3. Select "Trusted Certificates" from the left pane and click on “Import”.


4. From the “Choose Contacts to Import” window, click on "Browse".

5. A file explorer will launch. Locate and select the Netrust Root Certificate file (Certificate file in .cer, .crt and .fdf extensions are supported by Adobe Acrobat Reader) which is downloaded from the Netrust website or provided by Netrust. Click "Open". 
The following example uses the Netrust Root CA 2 certificate, but the same flow can be applied for other Netrust Root CA certificates.
The following example uses the Netrust Root CA 2 certificate, but the same flow can be applied for other Netrust Root CA certificates.
Note: In the event if Netrust Root Certificate file is not displayed in the file explorer when you are in the correct folder containing Netrust Root Certificate file, refer to "[Annex B] Netrust CA certificate File not Display in File Explorer"

6. Once the certificate is opened, select the certificate in the "Contacts" pane.


7. In the same Window, the certificate will appear in the "Certificates" pane, click on the certificate in "Certificates" panel and then click on "Trust"


8. Check both "User this certificate as a trusted root" and "Certified documents" checkboxes and click "OK"
 

9. Click on "Import" to complete the import of Netrust CA certificate.

10. Upon completion, click on "OK".


Note: Repeat steps 3-10, if there are other Netrust CA certificates to be installed.

Ensuring the Import of Netrust CA Certificate is Successful

1. Upon completion of importing Netrust CA certificate, close all pop-up Windows to go back to the digitally signed PDF document.
Please click on "Signature Panel" tab on the top-right hand corner of the Adobe Acrobat Reader. 
Right click on signer information (2.), then on "Validate Signature" in the pop up.


2. The 'Signature Properties' tab will appear, displaying a window with the digital signature's information.
It will state that the document is not modified and the signer's identity is valid. Proceed to click on "Close"

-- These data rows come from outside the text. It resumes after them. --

-- ==== Sys2Proof/WellFormed.lean ====
section
/-! DEFINITION. Which `Instr` terms an instruction word can stand for: the operand ranges of
spec/30_encoding.md R56 (ADDI -2048 .. 2047, BEQZ -32 .. 31 bytes, JAL -1024 .. 1023 halfwords,
SD 0 .. 4095). Register operands need no check: `RegIx` is a 5-bit field's range, and `rs2 = 31` of SD
is a well-formed instruction that faults when it executes (R80). -/

namespace Sys2Proof

/-- `v`, read as signed, is a value of an `n`-bit two's complement field (`n` at least 1). -/
def fitsSigned (n : Nat) (v : Word) : Bool :=
  decide (-(2 ^ (n - 1) : Int) ≤ v.toInt) && decide (v.toInt < (2 ^ (n - 1) : Int))

/-- `v`, read as unsigned, is a value of an `n`-bit field. -/
def fitsUnsigned (n : Nat) (v : Word) : Bool :=
  decide (v.toNat < 2 ^ n)

/-- The operand ranges of R56. -/
def Instr.wf : Instr → Bool
  | .add _ _ _ => true
  | .addi _ _ imm => fitsSigned 12 imm
  | .mv _ _ => true
  | .beqz _ off => fitsSigned 6 off
  | .jal _ hoff => fitsSigned 11 hoff
  | .sd _ _ imm => fitsUnsigned 12 imm
  | .ecall => true

end Sys2Proof
end

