-- ==== Sys2Proof/Machine/Dispatch.lean ====
section
/-! DEFINITION. The dispatch: one arm per instruction (spec/40_step_cycle.md R60 "execute d", R63). -/

namespace Sys2Proof.Machine

def exec (i : Instr) (s : State) : Host.Outcome State Fault Refusal :=
  match i with
  | .add rd rs1 rs2 => Sys2Proof.Machine.execAdd rd rs1 rs2 s
  | .addi rd rs1 imm => Sys2Proof.Machine.execAddi rd rs1 imm s
  | .mv rd rs1 => Sys2Proof.Machine.execMv rd rs1 s
  | .beqz rs1 off => Sys2Proof.Machine.execBeqz rs1 off s
  | .jal rd hoff => Sys2Proof.Machine.execJal rd hoff s
  | .sd rs1 rs2 imm => Sys2Proof.Machine.execSd rs1 rs2 imm s
  | .ecall => Sys2Proof.Machine.execEcall s

end Sys2Proof.Machine
end

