/-- R72: MV completes in every state; `rd` gets exactly `x[rs1]`; nothing else changes. -/
def Obligations.MvCompletesWithExactCopy : Prop :=
  ∀ (rd rs1 : RegIx) (s : State), ∃ t, exec (.mv rd rs1) s = .next t ∧
    t.reg rd = s.reg rs1 ∧
    SameRegsExcept s t rd ∧ SameBytes s t ∧ t.pc = s.pc ∧ t.run = s.run

/-- R75: BEQZ completes in every state; the pc moves by `off` exactly when all 32 bits of `x[rs1]` are
zero; no register, no byte and not the run state changes. The wrap of the pc is decision D8
(notes/assumptions/10.md). -/
def Obligations.BeqzCompletesAndBranchesOnZeroOnly : Prop :=
  ∀ (rs1 : RegIx) (off : Word) (s : State), ∃ t, exec (.beqz rs1 off) s = .next t ∧
    (s.reg rs1 = 0 → t.pc.toNat = (s.pc.toNat + off.toNat) % 2 ^ 32) ∧
    (s.reg rs1 ≠ 0 → t.pc = s.pc) ∧
    SameRegs s t ∧ SameBytes s t ∧ t.run = s.run

/-- R76: JAL completes in every state; with `A` the instruction's own address, `rd` gets `A + 8` (register
0 too) and the pc becomes `A + 2 * hoff`, both modulo 2^32; nothing else changes. The wrap of the pc is
decision D8 (notes/assumptions/10.md). -/
def Obligations.JalCompletesWithLinkAndTarget : Prop :=
  ∀ (rd : RegIx) (hoff A : Word) (s : State), s.pc = A + 4 →
    ∃ t, exec (.jal rd hoff) s = .next t ∧
      t.reg rd = A + 8 ∧ t.pc = A + 2 * hoff ∧
      SameRegsExcept s t rd ∧ SameBytes s t ∧ t.run = s.run

/-- R85: ECALL completes in every state: the run state becomes `Halted(x[10])`, and no register, no byte
and not the pc changes. -/
def Obligations.EcallCompletesByHalting : Prop :=
  ∀ s : State, ∃ t, exec .ecall s = .next t ∧ t.run = .halted (s.reg 10) ∧
    SameRegs s t ∧ SameBytes s t ∧ t.pc = s.pc

/-- R80, R83: SD completes when `rs2` is not 31 and the 8 bytes from its address lie in memory:
`x[rs2 + 1]` stands little-endian at the address, `x[rs2]` 4 bytes above it, every other byte, every
register, the pc and the run state are as before. The premise `wf` is the invariant of
`EveryStepKeepsTheInvariant`. No alignment premise: decision D9 (notes/assumptions/11.md); the address is
a sum modulo 2^32: decision D21 (15.md). -/
def Obligations.SdCompletesWithBothWordsStored : Prop :=
  ∀ (rs1 rs2 next : RegIx) (imm : Word) (s : State) (a : Nat), s.mem.wf = true →
    next.val = rs2.val + 1 → (s.sdAddress rs1 imm).toNat = a → a + 8 ≤ 0x100000 →
    ∃ t, exec (.sd rs1 rs2 imm) s = .next t ∧
      (∀ k, k < 4 → t.mem.byte (a + k) = (s.reg next).extractLsb' (8 * k) 8) ∧
      (∀ k, k < 4 → t.mem.byte (a + 4 + k) = (s.reg rs2).extractLsb' (8 * k) 8) ∧
      SameBytesOutside s t a 8 ∧ SameRegs s t ∧ t.pc = s.pc ∧ t.run = s.run

/-- R14, R118: SD with `rs2 = 31` ends in `Fault(RegisterIndexOutOfRange)` whatever its address is, and
changes nothing but the run state. The spec's decisions D10, D11 (notes/assumptions/12.md, 13.md). -/
def Obligations.SdOfRegister31Faults : Prop :=
  ∀ (rs1 rs2 : RegIx) (imm : Word) (s : State), rs2.val = 31 →
    exec (.sd rs1 rs2 imm) s = .next { s with run := .fault .registerIndexOutOfRange }

/-- R117, R121: SD whose first write is out of range ends in `Fault(OutOfBoundsAccess)` and changes
nothing but the run state: no byte of a partly out-of-range access is written. The spec's decision D12
(notes/assumptions/14.md); the address is a sum modulo 2^32, decision D21 (15.md). -/
def Obligations.SdFirstWriteOutOfRangeWritesNothing : Prop :=
  ∀ (rs1 rs2 : RegIx) (imm : Word) (s : State), rs2.val ≠ 31 →
    0xFFFFC < (s.sdAddress rs1 imm).toNat →
    exec (.sd rs1 rs2 imm) s = .next { s with run := .fault .outOfBoundsAccess }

3.  The Adobe Acrobat Reader digital signature ribbon will also show that the document is "Certify by" the signer identity.

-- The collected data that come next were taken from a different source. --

-- ==== Sys2Proof/Tests/Witnesses.lean ====
section
/-! SUPPORT. For every statement of Certificates/Slice0/Obligations.lean that has hypotheses, a concrete
state and operands that meet all of them together; where a statement has several clauses, one for each,
at the values where the clauses meet. -/

namespace Sys2Proof.Tests
open Sys2Proof.Machine

/-! ## Hypotheses of the statements at `exec` -/

/-- JalCompletesWithLinkAndTarget: every pc is `A + 4` for some `A`; here the one of A = 0xFFFFFFFC. -/
theorem witness_jal_pc : (machineAt 0 []).pc = 0xFFFFFFFC + 4 := by decide

/-- BeqzCompletesAndBranchesOnZeroOnly: a zero and a nonzero register. -/
theorem witness_beqz_clauses :
    (machineAt 0x1000 []).reg 1 = 0 ∧ (machineAt 0x1000 [(1, 1)]).reg 1 ≠ 0 := by decide

/-- SdCompletesWithBothWordsStored, FetchSeesWordsStoredBySd: the last pair of registers at the highest
address that succeeds (T9). -/
theorem witness_sd_completes :
    (machine [(5, 0xFFFF8)] 0x01E28023).mem.wf = true ∧ (31 : RegIx).val = (30 : RegIx).val + 1 ∧
    ((machine [(5, 0xFFFF8)] 0x01E28023).sdAddress 5 0).toNat = 0xFFFF8 ∧
    0xFFFF8 + 8 ≤ 0x100000 := by decide

/-- FetchSeesWordsStoredBySd: SD answers a next state there. -/
theorem witness_sd_next :
    (nextOf (exec (.sd 5 30 0) (machine [(5, 0xFFFF8)] 0x01E28023))).isSome = true := by decide

/-- SdOfRegister31Faults. -/
theorem witness_sd_register31 : (31 : RegIx).val = 31 := by decide

/-- SdFirstWriteOutOfRangeWritesNothing: the first address of its range (T12). -/
theorem witness_sd_first_write :
    (8 : RegIx).val ≠ 31 ∧ 0xFFFFC < ((machine [(5, 0xFFFFD)] 0x00828023).sdAddress 5 0).toNat := by
  decide

/-- SdSecondWriteOutOfRangeKeepsFirstWord: both ends of its range (T10, T11). -/
theorem witness_sd_second_write :
    (machine [(5, 0xFFFF9)] 0x00828023).mem.wf = true ∧ (9 : RegIx).val = (8 : RegIx).val + 1 ∧
    ((machine [(5, 0xFFFF9)] 0x00828023).sdAddress 5 0).toNat = 0xFFFF9 ∧
    ((machine [(5, 0xFFFFC)] 0x00828023).sdAddress 5 0).toNat = 0xFFFFC := by decide

/-- SdTouchesOnlyItsEightBytes: an address that wraps (T15). -/
theorem witness_sd_frame :
    (machine [(5, 0xFFFFFFF0)] 0x02828023).mem.wf = true ∧
    ((machine [(5, 0xFFFFFFF0)] 0x02828023).sdAddress 5 0x20).toNat = 0x10 := by decide

/-! ## A running machine with a given word at its pc -/

/-- `s` runs and fetches `w`. -/
def fetches (s : State) (w : Word) : Bool := decide (s.run = .running) && decide (s.fetch = .ok w)

/-- StepExecutesDecodedInstruction. -/
theorem witness_step_decoded :
    fetches (machine [] 0x00828823) 0x00828823 = true ∧ decode 0x00828823 = .ok (.sd 5 8 16) := by
  decide

/-- FetchBeyondMemoryFaults: the first pc of its range (F2). -/
theorem witness_fetch_beyond :
    (machineAt 0xFFFFD []).run = .running ∧ 0xFFFFC < (machineAt 0xFFFFD []).pc.toNat := by decide

/-- FetchIsLittleEndianAtAnyAlignment: the last pc of its range, and one that is not a multiple of 4. -/
theorem witness_fetch_in_range :
    (machineAt 0xFFFFC []).pc.toNat ≤ 0xFFFFC ∧ (machineAt 0x1002 []).pc.toNat ≤ 0xFFFFC := by decide

/-- UnknownWordFaultsAfterTheAdvance: an unknown opcode. -/
theorem witness_unknown_opcode :
    fetches (machine [] 0) 0 = true ∧ IsUnknownWord 0 := by
  refine ⟨by decide, .inl ?_⟩
  decide

/-- UnknownWordFaultsAfterTheAdvance: both ends of the unknown `w[14:12]` (M5, M6); its second clause: a
step that ends so. -/
theorem witness_unknown_funct3 :
    fetches (machine [] 0x00512093) 0x00512093 = true ∧ IsUnknownWord 0x00512093 ∧
    IsUnknownWord 0x00517093 ∧
    (nextOf (step (machine [] 0x00512093))).map (·.run) = some (.fault .unknownInstruction) := by
  refine ⟨by decide, .inr ?_, .inr ?_, by decide⟩ <;> decide

/-- StepOfOpcode33AddsRegisters. -/
theorem witness_opcode33 :
    fetches (machine [] 0x402081B3) 0x402081B3 = true ∧
    (0x402081B3 : Word).extractLsb' 0 7 = 0x33#7 := by decide

/-- StepOfOpcode13Funct0AddsImmediate. -/
theorem witness_opcode13_funct0 :
    fetches (machine [] 0xFFF08093) 0xFFF08093 = true ∧
    (0xFFF08093 : Word).extractLsb' 0 7 = 0x13#7 ∧ (0xFFF08093 : Word).extractLsb' 12 3 = 0#3 := by
  decide

/-- StepOfOpcode13Funct1CopiesRegister. -/
theorem witness_opcode13_funct1 :
    fetches (machine [] 0x00329313) 0x00329313 = true ∧
    (0x00329313 : Word).extractLsb' 0 7 = 0x13#7 ∧ (0x00329313 : Word).extractLsb' 12 3 = 1#3 := by
  decide

/-- StepOfOpcode63BranchesFromAdvancedPc. -/
theorem witness_opcode63 :
    fetches (machine [] 0x80008E63) 0x80008E63 = true ∧
    (0x80008E63 : Word).extractLsb' 0 7 = 0x63#7 := by decide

or "Signed and all signatures are valid". 


[Method 2] Steps to Install Netrust CA Certificate using a Digitally Signed PDF

1. Launch the digitally signed PDF document with Adobe Acrobat Reader. Click "Signature Panel" in the signature ribbon.
Right click on signer information (2.), then on "Show Signature Properties" in the pop up.

2. Click on "Show Signer's Certificate".


3. From the list of certificate in the left pane of the Window (1.), select the top level certificate.
Click on "Trust" tab.
Click on "Add to Trusted Certificates...".


4.Click "OK".


5. Ensure that both "User this certificate as a trusted root" and "Certified documents" checkboxes are checked and click "OK".


6. Check "Validate Signature" to ensure that the Netrust CA certificate is installed successfully.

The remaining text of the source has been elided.